[Information]
-- ==== Sys2Proof/Machine/Assembler.lean ====
section
/-! DEFINITION. The assembler's operations (spec 43_assembler.md R130 to R135) and the delivery of an unescaped byte to
the one that `asm` selects (40_pipeline.md R105, `deliver`). -/

namespace Sys2Proof.Machine

/-- `LENHI`: the high byte of the length (R130). -/
def execLenHi (u : Byte) (s : State) : Result :=
  .next { s with len := u.setWidth 16 <<< 8, asm := .lenLo }

/-- `len OR zext_16(u)` (R131). -/
def joinedLength (s : State) (u : Byte) : U16 := s.len ||| u.setWidth 16

/-- `LENLO`: the low byte of the length; a length of 0 goes straight to the checksum (R131, R135). -/
def execLenLo (u : Byte) (s : State) : Result :=
  .next { s with
    len := joinedLength s u
    rem := joinedLength s u
    asm := if joinedLength s u = 0 then .csum else .payload }

/-- `COLLECT`: one content byte (R132). An address the buffer does not have faults (log 6). -/
def execCollect (u : Byte) (s : State) : Result :=
  if s.wr.toNat < s.params.bufBytes then
    .next { collectByte s u with
      wr  := s.wr + 1
      sum := sumAdd s.sum u
      rem := s.rem - 1
      asm := if s.rem - 1 = 0 then .csum else .payload }
  else .fault .noSuchBufferAddress

/-- The end of a frame's own beat: `resync()` after the decode (R133). -/
def thenResync (r : Result) : Result :=
  match r with
  | .next s    => .next (resync s)
  | .fault f   => .fault f
  | .refused f => .refused f

/-- `CHECK`, good: the event of the Verified Frame, then `resync()` (R133). The checksum byte itself goes nowhere. A
frame with a byte that nothing has written faults (log 4). -/
def execCheckGood (_u : Byte) (s : State) : Result :=
  match verifiedFrame s with
  | some frame => thenResync (execFrame frame s)
  | none       => .fault .unwrittenBufferByte

/-- `CHECK`, bad: a diagnostic, then `resync()` (R134). -/
def execCheckBad (_u : Byte) (s : State) : Result :=
  .next (resync (emitDiag s .checksumFailed))

/-- `deliver(u)` (40_pipeline.md R105). -/
def deliver (u : Byte) (s : State) : Result :=
  match s.asm with
  | .lenHi   => execLenHi u s
  | .lenLo   => execLenLo u s
  | .payload => execCollect u s
  | .csum    => if checksumGood s.sum u then execCheckGood u s else execCheckBad u s

end Sys2Proof.Machine
end

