-- ==== Sys2Proof/Laws/State.lean ====
section
/-! SUPPORT. What each named update of the state leaves in each field: one lemma per field per update, true by rfl. -/

namespace Sys2Proof.Machine

@[simp] theorem emitOut_scan (s : State) (e : OutEvent) : (emitOut s e).scan = s.scan := rfl
@[simp] theorem emitOut_esc (s : State) (e : OutEvent) : (emitOut s e).esc = s.esc := rfl
@[simp] theorem emitOut_asm (s : State) (e : OutEvent) : (emitOut s e).asm = s.asm := rfl
@[simp] theorem emitOut_len (s : State) (e : OutEvent) : (emitOut s e).len = s.len := rfl
@[simp] theorem emitOut_rem (s : State) (e : OutEvent) : (emitOut s e).rem = s.rem := rfl
@[simp] theorem emitOut_sum (s : State) (e : OutEvent) : (emitOut s e).sum = s.sum := rfl
@[simp] theorem emitOut_wr (s : State) (e : OutEvent) : (emitOut s e).wr = s.wr := rfl
@[simp] theorem emitOut_buf (s : State) (e : OutEvent) : (emitOut s e).buf = s.buf := rfl
@[simp] theorem emitOut_out (s : State) (e : OutEvent) : (emitOut s e).out = some e := rfl
@[simp] theorem emitOut_diag (s : State) (e : OutEvent) : (emitOut s e).diag = s.diag := rfl
@[simp] theorem emitOut_input (s : State) (e : OutEvent) : (emitOut s e).input = s.input := rfl
@[simp] theorem emitOut_params (s : State) (e : OutEvent) : (emitOut s e).params = s.params := rfl

@[simp] theorem emitDiag_scan (s : State) (d : Diag) : (emitDiag s d).scan = s.scan := rfl
@[simp] theorem emitDiag_esc (s : State) (d : Diag) : (emitDiag s d).esc = s.esc := rfl
@[simp] theorem emitDiag_asm (s : State) (d : Diag) : (emitDiag s d).asm = s.asm := rfl
@[simp] theorem emitDiag_len (s : State) (d : Diag) : (emitDiag s d).len = s.len := rfl
@[simp] theorem emitDiag_rem (s : State) (d : Diag) : (emitDiag s d).rem = s.rem := rfl
@[simp] theorem emitDiag_sum (s : State) (d : Diag) : (emitDiag s d).sum = s.sum := rfl
@[simp] theorem emitDiag_wr (s : State) (d : Diag) : (emitDiag s d).wr = s.wr := rfl
@[simp] theorem emitDiag_buf (s : State) (d : Diag) : (emitDiag s d).buf = s.buf := rfl
@[simp] theorem emitDiag_out (s : State) (d : Diag) : (emitDiag s d).out = s.out := rfl
@[simp] theorem emitDiag_diag (s : State) (d : Diag) : (emitDiag s d).diag = some d := rfl
@[simp] theorem emitDiag_input (s : State) (d : Diag) : (emitDiag s d).input = s.input := rfl
@[simp] theorem emitDiag_params (s : State) (d : Diag) : (emitDiag s d).params = s.params := rfl

@[simp] theorem idleRegs_scan (s : State) : (idleRegs s).scan = s.scan := rfl
@[simp] theorem idleRegs_esc (s : State) : (idleRegs s).esc = false := rfl
@[simp] theorem idleRegs_asm (s : State) : (idleRegs s).asm = .lenHi := rfl
@[simp] theorem idleRegs_len (s : State) : (idleRegs s).len = 0 := rfl
@[simp] theorem idleRegs_rem (s : State) : (idleRegs s).rem = 0 := rfl
@[simp] theorem idleRegs_sum (s : State) : (idleRegs s).sum = 0 := rfl
@[simp] theorem idleRegs_wr (s : State) : (idleRegs s).wr = 0 := rfl
@[simp] theorem idleRegs_buf (s : State) : (idleRegs s).buf = s.buf := rfl
@[simp] theorem idleRegs_out (s : State) : (idleRegs s).out = s.out := rfl
@[simp] theorem idleRegs_diag (s : State) : (idleRegs s).diag = s.diag := rfl
@[simp] theorem idleRegs_input (s : State) : (idleRegs s).input = s.input := rfl
@[simp] theorem idleRegs_params (s : State) : (idleRegs s).params = s.params := rfl

@[simp] theorem startFrame_scan (s : State) : (startFrame s).scan = .inFrame := rfl
@[simp] theorem startFrame_esc (s : State) : (startFrame s).esc = false := rfl
@[simp] theorem startFrame_asm (s : State) : (startFrame s).asm = .lenHi := rfl
@[simp] theorem startFrame_len (s : State) : (startFrame s).len = 0 := rfl
@[simp] theorem startFrame_rem (s : State) : (startFrame s).rem = 0 := rfl
@[simp] theorem startFrame_sum (s : State) : (startFrame s).sum = 0 := rfl
@[simp] theorem startFrame_wr (s : State) : (startFrame s).wr = 0 := rfl
@[simp] theorem startFrame_buf (s : State) : (startFrame s).buf = s.buf := rfl
@[simp] theorem startFrame_out (s : State) : (startFrame s).out = s.out := rfl
@[simp] theorem startFrame_diag (s : State) : (startFrame s).diag = s.diag := rfl
@[simp] theorem startFrame_input (s : State) : (startFrame s).input = s.input := rfl
@[simp] theorem startFrame_params (s : State) : (startFrame s).params = s.params := rfl

@[simp] theorem resync_scan (s : State) : (resync s).scan = .seek := rfl
@[simp] theorem resync_esc (s : State) : (resync s).esc = false := rfl
@[simp] theorem resync_asm (s : State) : (resync s).asm = .lenHi := rfl
@[simp] theorem resync_len (s : State) : (resync s).len = 0 := rfl
@[simp] theorem resync_rem (s : State) : (resync s).rem = 0 := rfl
@[simp] theorem resync_sum (s : State) : (resync s).sum = 0 := rfl
@[simp] theorem resync_wr (s : State) : (resync s).wr = 0 := rfl
@[simp] theorem resync_buf (s : State) : (resync s).buf = s.buf := rfl
@[simp] theorem resync_out (s : State) : (resync s).out = s.out := rfl
@[simp] theorem resync_diag (s : State) : (resync s).diag = s.diag := rfl
@[simp] theorem resync_input (s : State) : (resync s).input = s.input := rfl
@[simp] theorem resync_params (s : State) : (resync s).params = s.params := rfl

@[simp] theorem collectByte_scan (s : State) (u : Byte) : (collectByte s u).scan = s.scan := rfl
@[simp] theorem collectByte_esc (s : State) (u : Byte) : (collectByte s u).esc = s.esc := rfl
@[simp] theorem collectByte_asm (s : State) (u : Byte) : (collectByte s u).asm = s.asm := rfl
@[simp] theorem collectByte_len (s : State) (u : Byte) : (collectByte s u).len = s.len := rfl
@[simp] theorem collectByte_rem (s : State) (u : Byte) : (collectByte s u).rem = s.rem := rfl
@[simp] theorem collectByte_sum (s : State) (u : Byte) : (collectByte s u).sum = s.sum := rfl
@[simp] theorem collectByte_wr (s : State) (u : Byte) : (collectByte s u).wr = s.wr := rfl
@[simp] theorem collectByte_buf (s : State) (u : Byte) : (collectByte s u).buf = Memory.write s.buf s.wr.toNat u := rfl
@[simp] theorem collectByte_out (s : State) (u : Byte) : (collectByte s u).out = s.out := rfl
@[simp] theorem collectByte_diag (s : State) (u : Byte) : (collectByte s u).diag = s.diag := rfl
@[simp] theorem collectByte_input (s : State) (u : Byte) : (collectByte s u).input = s.input := rfl
@[simp] theorem collectByte_params (s : State) (u : Byte) : (collectByte s u).params = s.params := rfl

@[simp] theorem nextCycle_scan (s : State) (r : List Cycle) : (nextCycle s r).scan = s.scan := rfl
@[simp] theorem nextCycle_esc (s : State) (r : List Cycle) : (nextCycle s r).esc = s.esc := rfl
@[simp] theorem nextCycle_asm (s : State) (r : List Cycle) : (nextCycle s r).asm = s.asm := rfl
@[simp] theorem nextCycle_len (s : State) (r : List Cycle) : (nextCycle s r).len = s.len := rfl
@[simp] theorem nextCycle_rem (s : State) (r : List Cycle) : (nextCycle s r).rem = s.rem := rfl
@[simp] theorem nextCycle_sum (s : State) (r : List Cycle) : (nextCycle s r).sum = s.sum := rfl
@[simp] theorem nextCycle_wr (s : State) (r : List Cycle) : (nextCycle s r).wr = s.wr := rfl
@[simp] theorem nextCycle_buf (s : State) (r : List Cycle) : (nextCycle s r).buf = s.buf := rfl
@[simp] theorem nextCycle_out (s : State) (r : List Cycle) : (nextCycle s r).out = none := rfl
@[simp] theorem nextCycle_diag (s : State) (r : List Cycle) : (nextCycle s r).diag = none := rfl
@[simp] theorem nextCycle_input (s : State) (r : List Cycle) : (nextCycle s r).input = r := rfl
@[simp] theorem nextCycle_params (s : State) (r : List Cycle) : (nextCycle s r).params = s.params := rfl

@[simp] theorem resetCycle_scan (s : State) (r : List Cycle) : (resetCycle s r).scan = .seek := rfl
@[simp] theorem resetCycle_esc (s : State) (r : List Cycle) : (resetCycle s r).esc = false := rfl
@[simp] theorem resetCycle_asm (s : State) (r : List Cycle) : (resetCycle s r).asm = .lenHi := rfl
@[simp] theorem resetCycle_len (s : State) (r : List Cycle) : (resetCycle s r).len = 0 := rfl
@[simp] theorem resetCycle_rem (s : State) (r : List Cycle) : (resetCycle s r).rem = 0 := rfl
@[simp] theorem resetCycle_sum (s : State) (r : List Cycle) : (resetCycle s r).sum = 0 := rfl
@[simp] theorem resetCycle_wr (s : State) (r : List Cycle) : (resetCycle s r).wr = 0 := rfl
@[simp] theorem resetCycle_buf (s : State) (r : List Cycle) : (resetCycle s r).buf = [] := rfl
@[simp] theorem resetCycle_out (s : State) (r : List Cycle) : (resetCycle s r).out = none := rfl
@[simp] theorem resetCycle_diag (s : State) (r : List Cycle) : (resetCycle s r).diag = none := rfl
@[simp] theorem resetCycle_input (s : State) (r : List Cycle) : (resetCycle s r).input = r := rfl
@[simp] theorem resetCycle_params (s : State) (r : List Cycle) : (resetCycle s r).params = s.params := rfl

end Sys2Proof.Machine
end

[Exercise]
Output exactly one stretch of the listing: from the line containing "e).rem = s.rem := rfl" through the line containing "some e := rfl", both end lines included.

[Answer for the task]
@[simp] theorem emitOut_rem (s : State) (e : OutEvent) : (emitOut s e).rem = s.rem := rfl
@[simp] theorem emitOut_sum (s : State) (e : OutEvent) : (emitOut s e).sum = s.sum := rfl
@[simp] theorem emitOut_wr (s : State) (e : OutEvent) : (emitOut s e).wr = s.wr := rfl
@[simp] theorem emitOut_buf (s : State) (e : OutEvent) : (emitOut s e).buf = s.buf := rfl
@[simp] theorem emitOut_out (s : State) (e : OutEvent) : (emitOut s e).out = some e := rfl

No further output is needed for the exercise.